The attack flattened a three-storey building. Many of the people inside were killed as they slept. Israel said it was unaware civilians were in the building and accused Hezbollah of firing rockets into northern Israel from Qana.
A Lebanese Foreign Ministry official told an emergency session of the UN Security Council that more than 60 people were killed. But police in Lebanon put the death toll at 54.
The 15-nation Security Council unanimously adopted a statement expressing ”extreme shock and distress” at the Qana killings. The statement did not call for an immediate truce, a measure opposed by the United States, but said the council would work urgently ”for a lasting settlement of the crisis”.
Annan ‘deeply dismayed’
Earlier, UN Secretary General Kofi Annan had urged an immediate end to the fighting, saying he was already ”deeply dismayed” his previous calls had not been heeded.
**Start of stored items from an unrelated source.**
-- ==== Sys2Proof/Laws/Ops.lean ====
section
/-! SUPPORT. What each shared operation can do, said once: the provers cite these and leave the operations folded. -/

namespace Sys2Proof.Machine

open Sys2Proof

/-! ## The port -/

/-- A server command on an IDLE port is taken and answered, or holds the port EXECUTING. -/
theorem State.serve_idle {s : State} (h : s.port.state = .idle) (cmd : Instr) (act : State → State × Answer) :
    s.serve cmd act =
      match act s with
      | (s', .now st p) => .next (s'.respond (codeTag cmd).1 (codeTag cmd).2 st p)
      | (s', .later) => .next { s' with port := { s'.port with state := .executing cmd true } } := by
  simp only [State.serve, Port.takes, h, if_true] <;> rfl

/-- A server command on a port that does not take it is discarded, and OVERRUN is set. -/
theorem State.serve_busy {s : State} {cmd : Instr} (h : s.port.takes cmd = false) (act : State → State × Answer) :
    s.serve cmd act = .next { s with port := { s.port with overrun := true } } := by
  simp [State.serve, h]

/-- A server command always completes. -/
theorem State.serve_next (s : State) (cmd : Instr) (act : State → State × Answer) : ∃ t, s.serve cmd act = .next t := by
  unfold State.serve
  split
  · split <;> exact ⟨_, rfl⟩
  · exact ⟨_, rfl⟩

/-! ## The pool -/

@[simp] theorem Pool.isReady_iff (p : Pool) : p.isReady = true ↔ p.state = .ready := by
  unfold Pool.isReady; split <;> simp_all

@[simp] theorem Pool.isInitializing_iff (p : Pool) : p.isInitializing = true ↔ p.state = .initializing := by
  unfold Pool.isInitializing; split <;> simp_all

/-- The records after the head of the free list has been taken for `body`. -/
theorem Records.allocate_ok {b : Records} {privileged : Bool} {body : SlotBody} {sl : SlotNo} {rest : List SlotNo}
    (hr : b.pool.state = .ready) (hc : b.pool.freeCount ≠ 0)
    (hf : b.pool.floor < b.pool.freeCount ∨ privileged = true) (hl : b.pool.freeList = sl :: rest) :
    b.allocate privileged body =
      .ok (sl, (({ b with pool := { b.pool with freeList := rest, freeCount := b.pool.freeCount - 1 } } :
        Records).setBody sl body).lowAfterAllocation) := by
  have h1 : b.pool.isReady = true := by simpa using hr
  have h2 : ¬ (b.pool.freeCount ≤ b.pool.floor ∧ privileged = false) := by
    rintro ⟨h, rfl⟩; rcases hf with h' | h'
    · omega
    · cases h'
  simp only [Records.allocate, h1, if_true, hc, if_false, h2, hl]

/-- The low notice is judged without touching any record but the pool and the notices. -/
theorem Records.lowAfterAllocation_eq (b : Records) :
    b.lowAfterAllocation =
      if b.pool.lowArmed = true ∧ b.pool.freeCount = b.pool.floor then
        { b with pool := { b.pool with lowArmed := false }, notices := b.notices.raise (.part .poolLow) }
      else b := by
  unfold Records.lowAfterAllocation
  by_cases h : b.pool.lowArmed = true ∧ b.pool.freeCount = b.pool.floor
  · simp [h.1, h.2, Records.raise]
  · rw [if_neg h, if_neg]
    simpa using h

/-- A number below 32,768 names its slot. -/
@[simp] theorem slotNo?_val (sl : SlotNo) : slotNo? sl.val = some sl := by simp [slotNo?]

/-- A number of 32,768 or above names no slot. -/
theorem slotNo?_none {n : Nat} (h : 32768 ≤ n) : slotNo? n = none := by simp [slotNo?]; omega

/-- What a handle that passes the check of R18 says of its slot. -/
theorem Records.checkHandle_ok {b : Records} {kind : Byte} {h : Handle} {sl : SlotNo}
    (hk : b.checkHandle kind h = .ok sl) :
    h.kind = kind ∧ h.slot = sl.val ∧ (b.slot sl).body.kind? = some kind ∧ (b.slot sl).gen = h.gen := by
  unfold Records.checkHandle at hk
  split at hk
  · cases hk
  · rename_i h1
    split at hk
    · cases hk
    · rename_i sl' h2
      split at hk
      · cases hk
      · rename_i k h3
        split at hk
        · cases hk
        · rename_i h4
          split at hk
          · cases hk
          · rename_i h5
            cases hk
            have h6 : h.slot = sl.val := by
              unfold slotNo? at h2
              split at h2
              · cases h2; rfl
              · cases h2
            exact ⟨not_not.mp h1, h6, by rw [h3, not_not.mp h4], not_not.mp h5⟩

/-- A slot holds a booking exactly when its contents are one. -/
theorem Records.booking?_eq_some {b : Records} {sl : SlotNo} {k : Booking} :
    b.booking? sl = some k ↔ (b.slot sl).body = .booking k := by
  unfold Records.booking?; split <;> simp_all

/-- A slot holds an order exactly when its contents are one. -/
theorem Records.order?_eq_some {b : Records} {sl : SlotNo} {o : Order} :
    b.order? sl = some o ↔ (b.slot sl).body = .order o := by
  unfold Records.order?; split <;> simp_all

/-! ## Stale flags -/

theorem Node.shows_iff (x : Node) (rs : List RoomNo) : x.shows rs = true ↔ ∃ q, x.kind = .panel q ∧ q ∈ rs := by
  unfold Node.shows; split <;> simp_all

theorem Node.isPanel_iff (x : Node) : x.isPanel = true ↔ ∃ q, x.kind = .panel q := by
  unfold Node.isPanel; split <;> simp_all

/-- A line table mapped over nodes by marking those that satisfy a test. -/
theorem Records.marks_of_test (b : Records) (p : RoomNo → Prop) (test : Node → Bool)
    (ht : ∀ x : Node, test x = true ↔ ∃ q, x.kind = .panel q ∧ p q) :
    b.Marks { b with lines := b.lines.map fun l =>
      { l with nodes := l.nodes.map fun n => if test n then n.mark else n } } p := by
  intro l
  refine ⟨by simp [Records.line], fun n => ?_⟩
  by_cases h : test ((b.line l).node n) = true
  · have h1 := (ht _).mp h
    simp only [Records.line, Line.node] at h h1 ⊢
    simp [h, Node.mark, h1]
  · have h1 := mt (ht _).mpr h
    simp only [Records.line, Line.node] at h h1 ⊢
    simp [h, h1]

/-- Marking rooms marks exactly the panels that name one of them. -/
theorem Records.markRooms_marks (b : Records) (rs : List RoomNo) : b.Marks (b.markRooms rs) (fun q => q ∈ rs) :=
  b.marks_of_test _ (fun n => n.shows rs) fun x => x.shows_iff rs

/-- Marking every panel marks exactly the PANEL nodes. -/
theorem Records.markAllPanels_marks (b : Records) : b.Marks b.markAllPanels (fun _ => True) :=
  b.marks_of_test _ Node.isPanel fun x => by simp [x.isPanel_iff]

/-- Two markings one after the other. -/
theorem Records.Marks.trans {b c d : Records} {p q : RoomNo → Prop} (h : b.Marks c p) (h' : c.Marks d q) :
    b.Marks d (fun r => p r ∨ q r) := by
  intro l
  obtain ⟨h1, h2⟩ := h l
  obtain ⟨h3, h4⟩ := h' l
  refine ⟨by rw [← h1, ← h3], fun n => ?_⟩
  obtain ⟨h5, h6⟩ := h2 n
  obtain ⟨h7, h8⟩ := h4 n
  have hk : ((c.line l).node n).kind = ((b.line l).node n).kind := by rw [← h5]
  refine ⟨by rw [← h5, ← h7], ?_⟩
  rw [h8, h6, hk]
  constructor
  · rintro ((a | ⟨r, e, f⟩) | ⟨r, e, f⟩)
    · exact .inl a
    · exact .inr ⟨r, e, .inl f⟩
    · exact .inr ⟨r, e, .inr f⟩
  · rintro (a | ⟨r, e, f | f⟩)
    · exact .inl (.inl a)
    · exact .inl (.inr ⟨r, e, f⟩)
    · exact .inr ⟨r, e, f⟩

/-! ## Rooms -/

/-- Room `r`'s turnaround-until is the only thing that its clearing touches. -/
theorem Records.clearTurnaround_room (b : Records) (now : Nat) (r q : RoomNo) :
    (b.clearTurnaround now r).room q =
      if q = r then { b.room r with turnaround := (b.room r).turnaround.filter fun t => decide (now < t) }
      else b.room q := by
  unfold Records.clearTurnaround
  by_cases hq : q = r
  · subst hq
    rw [if_pos rfl]
    have eta : ∀ x : Room, ∀ u, x.turnaround = u → { x with turnaround := u } = x := by rintro ⟨⟩ _ rfl; rfl
    cases h : (b.room q).turnaround with
    | none => exact (eta _ _ h).symm
    | some t =>
      by_cases ht : t ≤ now
      · have : ¬ now < t := by omega
        simp [ht, Option.filter, this]
      · have : now < t := by omega
        simp only [ht, if_false, Option.filter, this, decide_true, if_true]
        exact (eta _ _ h).symm
  · rw [if_neg hq]
    split
    · split
      · exact b.setRoom_room_other _ hq
      · rfl
    · rfl

/-- Clearing a turnaround-until touches the room table alone. -/
theorem Records.clearTurnaround_eq (b : Records) (now : Nat) (r : RoomNo) :
    b.clearTurnaround now r = { b with rooms := (b.clearTurnaround now r).rooms } := by
  unfold Records.clearTurnaround; split
  · split <;> rfl
  · rfl

/-- A turnaround-until cleared, as the one room set with its field filtered. -/
theorem Records.clearTurnaround_set (b : Records) (now : Nat) (r : RoomNo) :
    b.clearTurnaround now r = { b with rooms := b.rooms.set r.val { b.room r with
      turnaround := (b.room r).turnaround.filter fun t => decide (now < t) } } := by
  have e : (b.clearTurnaround now r).rooms = b.rooms.set r.val
      { b.room r with turnaround := (b.room r).turnaround.filter fun t => decide (now < t) } := by
    refine Vector.ext fun i hi => ?_
    have h := b.clearTurnaround_room now r ⟨i, hi⟩
    rw [Vector.getElem_set]
    by_cases hr : r.val = i
    · obtain rfl : r = ⟨i, hi⟩ := Fin.ext hr
      rw [if_pos rfl] at h ⊢
      exact h
    · rw [if_neg hr]
      rwa [if_neg fun e => hr (congrArg Fin.val e).symm] at h
  rw [b.clearTurnaround_eq, e]

/-- The turnaround-until fields of a list of rooms cleared: each present one stays only when it lies after `now`. -/
theorem Records.clearTurnarounds_room (b : Records) (now : Nat) (rs : List RoomNo) (q : RoomNo) :
    (b.clearTurnarounds now rs).room q =
      if q ∈ rs then { b.room q with turnaround := (b.room q).turnaround.filter fun t => decide (now < t) }
      else b.room q := by
  induction rs generalizing b with
  | nil => rfl
  | cons r rs ih =>
    have step : b.clearTurnarounds now (r :: rs) = (b.clearTurnaround now r).clearTurnarounds now rs := rfl
    rw [step, ih, b.clearTurnaround_room now r q]
    by_cases hq : q = r
    · subst hq
      by_cases hm : q ∈ rs <;> simp [hm, Option.filter_filter]
    · by_cases hm : q ∈ rs <;> simp [hq, hm]

/-- Clearing turnaround-until fields touches the room table alone. -/
theorem Records.clearTurnarounds_eq (b : Records) (now : Nat) (rs : List RoomNo) :
    b.clearTurnarounds now rs = { b with rooms := (b.clearTurnarounds now rs).rooms } := by
  induction rs generalizing b with
  | nil => rfl
  | cons r rs ih =>
    have step : b.clearTurnarounds now (r :: rs) = (b.clearTurnaround now r).clearTurnarounds now rs := rfl
    rw [step, ih, b.clearTurnaround_eq now r]

/-! ## Kitchens -/

/-- The active level formed is the override, else the reported level of an online terminal, else the fallback. -/
theorem Kitchen.formLevel_eq (k : Kitchen) :
    k.formLevel = k.override.getD (if k.online then k.reported.getD k.fallback else k.fallback) := by
  unfold Kitchen.formLevel
  cases k.override <;> cases k.online <;> cases k.reported <;> rfl

/-- The capacity of a kitchen differs between two forms exactly when it does at some window start time. -/
theorem capacityDiffers_iff (k k' : Kitchen) :
    capacityDiffers k k' = true ↔ ∃ i, i < 48 ∧ k.capacityAt (30 * i) ≠ k'.capacityAt (30 * i) := by
  simp [capacityDiffers]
Rice expressed sadness over Qana but stopped short of calling for an immediate truce. US President George Bush, blaming Hezbollah and its main allies Syria and Iran for the war, says the root causes of the conflict must be tackled before there can be lasting peace.
Israeli Prime Minister Ehud Olmert, who ordered his forces into combat on July 12 when Hezbollah captured two Israeli soldiers in a cross-border raid, voiced ”deep sorrow” over Qana but vowed the war against the guerrillas would go on.
At least 545 people have been killed in Lebanon, although the health minister estimated the toll at 750 including unrecovered bodies. Fifty-one Israelis have been killed.
Hezbollah fired more than 140 rockets at Israel on Sunday, wounding six people, Israeli police said.
There was no official comment from Hezbollah on Israel’s decision but the group’s al-Manar television said the suspension was an ”American and Zionist attempt to absorb the world’s fury” over Qana. Earlier, Hezbollah had vowed to retaliate.
Ereli said while Israel had suspended air raids on southern Lebanon the Jewish state had the right to ”take action against targets preparing attacks against it”, a restatement of US policy that Israel has the right to defend itself.
Rice will leave Israel for Washington on Monday to work on a UN resolution that could achieve what the White House called a ”sustainable” ceasefire.
The United States, Israel’s chief ally, says the priority is to remove the threat that Hezbollah poses to the Jewish state.
Lebanese Prime Minister Fouad Siniora, often at odds with Hezbollah, on Sunday thanked its leader Sayyed Hassan Nasrallah and ”all those who sacrifice their lives for the independence and sovereignty of Lebanon”.
Qana is already a potent symbol of Lebanese civilian deaths at Israeli hands. In April 1996, Israeli shelling killed more than 100 civilians sheltering at the base of UN peacekeepers in Qana during Israel’s ”Grapes of Wrath” bombing campaign.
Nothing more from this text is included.